In this paper, we propose an end-to-end fully convolutional network to estimate the depth value of the intersection point on the horizontal and vertical EPIs, as shown in Figure 1.

Figure 1: An overview of the proposed network architecture. The input is a pair of EPI patches obtained from the horizontal and vertical EPIs. Each branch consists of two oriented relation modules (ORMs), seven convolutional blocks, and a residual module (RM). The output of the two branches is integrated by a merging block to estimate the depth value of each pixel.

We design a siamese network without sharing weights (i. e. pseudo-siamese [25]) so that the convolution weights of the horizontal and vertical EPIs can be learned separately. Specifically, we propose a new feature extraction module, called Oriented Relation Module (ORM), to learn and reason about the relationship between oriented lines in EPIs by extracting oriented relation features between the center pixel and its neighborhood from EPI patches. Our network is trained using the 4D light field benchmark dataset [7], where the ground truth disparities are available. However, we find that it is hard to train such a deep network with insufficient data. To mitigate this issue, we propose a data augmentation method by refocusing EPIs so that EPIs with different slopes as well as the corresponding ground truth disparities can be obtained at the same scene point. We show that the newly proposed ORM and EPI-based data augmentation can bring performance boost for light field depth estimation. Code and depth map predictions will be publicly available.

2 Related Work

Conventional depth estimation from light fields mainly rely on different assumptions [20, 13] and handcrafted depth features  [19, 23] based on sub-aperture images and focal stacks. In this section, we restrict ourselves to methods that exploit EPIs, and review some representative works with relation reasoning.

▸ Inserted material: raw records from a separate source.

-- ==== Sys2Proof/Tests/Slice0.lean ====
section
/-! SUPPORT. Tests of one step each, with results from spec/95_test_vectors.md or by hand from the rules, and for every
statement with hypotheses a state and operands that meet them. -/

namespace Sys2Proof.Tests

open Sys2Proof.Machine Sys2Proof.Safety

/-! ### Helpers -/

/-- Response A of 95_test_vectors.md. -/
def respA : List Byte := [0x01, 0x90, 0x4C, 0x66, 0x66, 0x93, 0x80, 0x00, 0xA2]

/-- Response B: A with a bad temperature checksum. -/
def respB : List Byte := [0x01, 0x90, 0x4C, 0x66, 0x66, 0x92, 0x80, 0x00, 0xA2]

/-- Response E. -/
def respE : List Byte := [0x00, 0x00, 0x81, 0xFF, 0xFF, 0xAC, 0x5E, 0xB9, 0x3C]

/-- Response Z: nine zero bytes. -/
def respZ : List Byte := List.replicate 9 0x00

/-- After reset, with what the next primitives meet. -/
def wired (ws : List WriteReply) (rs : List ReadReply) (ds : List DelayReply) : State :=
  { State.reset with writeReplies := ws, readReplies := rs, delayReplies := ds }

/-- After reset, with one answered write and one read returning these bytes. -/
def responding (bs : List Byte) : State := wired [.done] [.bytes bs] []

/-- After reset, with a buffered response. -/
def buffered (bs : List Byte) : State := { State.reset with buf := Memory.fill [] 0 bs, bufValid := true }

/-- After reset, with an accumulator. -/
def withAcc (a : Byte) : State := { State.reset with acc := some a }

/-- The next state, where there is one. -/
def nextOf (o : Host.Outcome State Machine.Fault Machine.Refusal) : Option State :=
  match o with
  | .next t => some t
  | .fault _ => none
  | .refused _ => none

/-- The last output of the next state. -/
def outOf (o : Host.Outcome State Machine.Fault Machine.Refusal) : Option Output :=
  (nextOf o).bind fun t => t.outputs.getLast?

/-! ### WellFormed -/

theorem test_wf_refuses_index_three : Instr.wf (.chkWord 3) = false := by decide

theorem test_wf_admits_index_two : Instr.wf (.chkWord 2) = true := by decide

/-! ### Decoding words written out from R50 and R46 -/

theorem test_decode_crcInit : decode .hostop 0b0001000000000000 = .ok .crcInit := rfl
theorem test_decode_crcUpdate : decode .hostop 0b0010000010111110 = .ok (.crcUpdate 0xBE) := rfl
theorem test_decode_crcRead : decode .hostop 0b0011000000000000 = .ok .crcRead := rfl
theorem test_decode_chkWord : decode .hostop 0b0100001000000000 = .ok (.chkWord 2) := rfl
theorem test_decode_snsStart : decode .hostop 0b0101000000000000 = .ok .snsStart := rfl
theorem test_decode_snsFetch : decode .hostop 0b0110000000000000 = .ok .snsFetch := rfl
theorem test_decode_snsReadCo2 : decode .hostop 0b0111000000000000 = .ok .snsReadCo2 := rfl
theorem test_decode_snsReadTemp : decode .hostop 0b1000000000000000 = .ok .snsReadTemp := rfl
theorem test_decode_snsReadHum : decode .hostop 0b1001000000000000 = .ok .snsReadHum := rfl
theorem test_decode_busStart : decode .buscmd 0b0010000110110001 = .ok .busStart := rfl
theorem test_decode_busRead : decode .buscmd 0b1110110000000101 = .ok .busRead := rfl

/-- L2.7: one refused word for each reason. -/
theorem test_decode_refusals :
    decode .hostop 0x0FFF = .error .reservedSelector ∧ decode .hostop 0xA000 = .error .reservedSelector ∧
    decode .hostop 0x2800 = .error .reservedField ∧ decode .hostop 0x5100 = .error .strayIndex ∧
    decode .hostop 0x8001 = .error .strayData ∧ decode .hostop 0x4300 = .error .noSuchWord ∧
    decode .buscmd 0x21B0 = .error .notABusCommand := ⟨rfl, rfl, rfl, rfl, rfl, rfl, rfl⟩

/-- As host words both bus command words are refused (R52, R54). -/
theorem test_decode_bus_words_are_no_host_words :
    decode .hostop 0x21B1 = .error .strayIndex ∧ decode .hostop 0xEC05 = .error .reservedSelector := ⟨rfl, rfl⟩

theorem test_decodeTableWord :
    decodeTableWord 16 0x4100 = some (.chkWord 1) ∧ decodeTableWord 16 0xEC05 = some .busRead ∧
    decodeTableWord 16 0x4300 = none := ⟨rfl, rfl, rfl⟩

/-! ### Memory -/

theorem test_memory_big_endian : (buffered respA).memRead2 0 = some 0x0190 := by decide

theorem test_memory_unwritten_has_no_value : Memory.read State.reset.buf 0 = none := rfl

/-! ### The engine (L1.2, L2.2, L2.3) -/

theorem test_crcBit : crcBit 0x80 = 0x31 ∧ crcBit 0x7F = 0xFE ∧ crcBit 0xC0 = 0xB1 := by decide

theorem test_crcByte : crcByte 0xFF 0xBE = 0x0C ∧ crcByte 0x0C 0xEF = 0x92 ∧ crcByte 0x12 0x34 = 0x20 := by decide

theorem test_crc8 : crc8 [] = 0xFF ∧ crc8 [0x01, 0x00] = 0x75 ∧ crc8 [0x12, 0x34, 0x56, 0x78] = 0xE0 := by decide +kernel

theorem test_crcInit_from_reset : (nextOf (exec .crcInit State.reset)).map (·.acc) = some (some 0xFF) := by decide

theorem test_crcUpdate : (nextOf (exec (.crcUpdate 0xBE) (withAcc 0xFF))).map (·.acc) = some (some 0x0C) := by decide

theorem test_crcUpdate_uninitialised :
    (nextOf (exec (.crcUpdate 0x12) State.reset)).map (fun t => (t.fault, t.pc)) =
      some (some (.accUninitialised .update), 0) := by decide

theorem test_crcRead : outOf (exec .crcRead (withAcc 0x92)) = some (.byte 0x92) := by decide

theorem test_crcRead_uninitialised :
    (nextOf (exec .crcRead State.reset)).map (·.fault) = some (some (.accUninitialised .read)) := by decide

/-! ### The parser (L2.4) -/

theorem test_chkWord_valid : outOf (exec (.chkWord 2) (buffered respA)) = some (.word 0x8000 true) := by decide +kernel

theorem test_chkWord_mismatch : outOf (exec (.chkWord 1) (buffered respB)) = some (.word 0x6666 false) := by decide +kernel

theorem test_chkWord_noResponse :
    (nextOf (exec (.chkWord 1) State.reset)).map (·.fault) = some (some (.noResponse 1)) := by decide

/-- L2.4's error patterns: one detected, one not. -/
theorem test_error_patterns :
    checkTriple (0x01904C ^^^ 0x030000) = false ∧ checkTriple (0x01904C ^^^ 0x000131) = true := by decide +kernel

/-! ### The sequencer (L2.6) -/

theorem test_snsStart : (nextOf (exec .snsStart (wired [.done] [] [.elapsed]))).map (·.trace) =
    some [.write 0x62 0x21B1, .delay 500] := by decide

/-- S2: a failed write adds no event. -/
theorem test_snsStart_write_fails :
    (nextOf (exec .snsStart (wired [.failed 7] [] [.elapsed]))).map (fun t => (t.trace, t.fault)) =
      some ([], some (.transport (.reported 7) 0x62 (.write 0x21B1))) := by decide

theorem test_snsFetch : (nextOf (exec .snsFetch (responding respE))).map (fun t => (Memory.read t.buf 8, t.bufValid, t.trace)) =
    some (some 0x3C, true, [.write 0x62 0xEC05, .read 0x62 9 respE]) := by decide

/-- S7: eight bytes are a short read. -/
theorem test_snsFetch_short_read :
    (nextOf (exec .snsFetch (responding (respA.take 8)))).map (fun t => (t.trace, t.fault, t.buf)) =
      some ([.write 0x62 0xEC05], some (.transport .shortRead 0x62 (.read 9)), []) := by decide

theorem test_snsReadCo2 : outOf (exec .snsReadCo2 (responding respA)) = some (.co2 400) := by decide +kernel

theorem test_snsReadCo2_invalid : outOf (exec .snsReadCo2 (responding respZ)) = some (.co2 (-1)) := by decide +kernel

theorem test_snsReadTemp :
    outOf (exec .snsReadTemp (responding respA)) = some (.real (.value (mkRat 819165 32768))) := by decide +kernel

theorem test_snsReadTemp_invalid :
    outOf (exec .snsReadTemp (responding respB)) = some (.real .notANumber) := by decide +kernel

theorem test_snsReadHum :
    outOf (exec .snsReadHum (responding respE)) = some (.real (.value (mkRat 606225 16384))) := by decide +kernel

theorem test_snsReadHum_ignores_other_words :
    outOf (exec .snsReadHum (responding respB)) = some (.real (.value 50)) := by decide +kernel

theorem test_busStart : (nextOf (exec .busStart (wired [.done] [] []))).map (fun t => (t.trace, t.pc)) =
    some ([.write 0x62 0x21B1], 0) := by decide

theorem test_busRead : (nextOf (exec .busRead (wired [.done] [] []))).map (·.trace) =
    some [.write 0x62 0xEC05] := by decide

/-! ### Conversions and register forms (L2.5) -/

theorem test_binary64_temp : binary64 (tempValue 0x41D4) = 0xBF34000000000000 := by decide

theorem test_binary64_hum : binary64 (humValue 0xFFFF) = 0x4058FFE700000000 := by decide

theorem test_co2Register_sentinel : co2Register (-1) = 0xFFFFFFFF := by decide

/-! ### The step -/

theorem test_step_runs_word : (nextOf (step ((withAcc 0x92).withFetchWord 16 0x2092))).map (fun t => (t.acc, t.pc)) =
    some (some 0x00, 1) := by decide

/-- P7c: a refused word is recorded, and pc stays. -/
theorem test_step_refuses_word : (nextOf (step (State.reset.withFetchWord 16 0x4300))).map (fun t => (t.fault, t.pc)) =
    some (some (.refused 0x4300), 0) := by decide

theorem test_step_stopped : step { State.reset with fault := some (.refused 0) } = .fault .stopped := rfl

theorem test_step_stuck : step { State.reset with stuck := true } = .fault .neverCompletes := rfl

theorem test_step_program_over : step State.reset = .refused .endOfProgram := rfl

theorem test_core_reset : Sys2Proof.core.reset = State.reset := rfl

/-! ### Assembler lines (R56, R57) -/

theorem test_assemble_update :
    assembleLine ['C', 'R', 'C', '.', 'U', 'P', 'D', 'A', 'T', 'E', ' ', '0', 'x', 'B', 'E', ' ', ';', 'x'] = .ok [0x20BE] :=
  rfl

theorem test_assemble_alias :
    assembleLine ['C', 'H', 'K', '.', 'W', 'O', 'R', 'D', ' ', 'H', 'U', 'M'] = .ok [0x4200] := rfl

theorem test_assemble_compute :
    assembleLine ['C', 'R', 'C', '.', 'C', 'O', 'M', 'P', 'U', 'T', 'E', ' ', '1', '9', '0', ',', ' ', '0', 'x', 'E', 'F'] =
      .ok [0x1000, 0x20BE, 0x20EF, 0x3000] := rfl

Light field depth estimation based on EPIs.

There exist a few methods that exploit the EPI for light field depth estimation due to its linear structure associated with depth [21]. For example, Wanner et al. [22]

used a structured tensor to compute the slope of each line in vertical and horizontal EPIs. Zhang

et al. [26] introduced the Spinning Parallelogram Operator (SPO) to find matching lines in EPIs. The lines with different slopes are located by maximizing the distribution distances of the regions. Zhang et al. [27] located the optimal slope of each line segmentation on EPIs by using the locally linear embedding. Differ from these methods, some methods applied CNNs to extract light field features from EPIs. Sun et al. [24] presented a data-driven approach to estimate the object depths from an enhanced EPI feature using CNN. Heber and Pock [4]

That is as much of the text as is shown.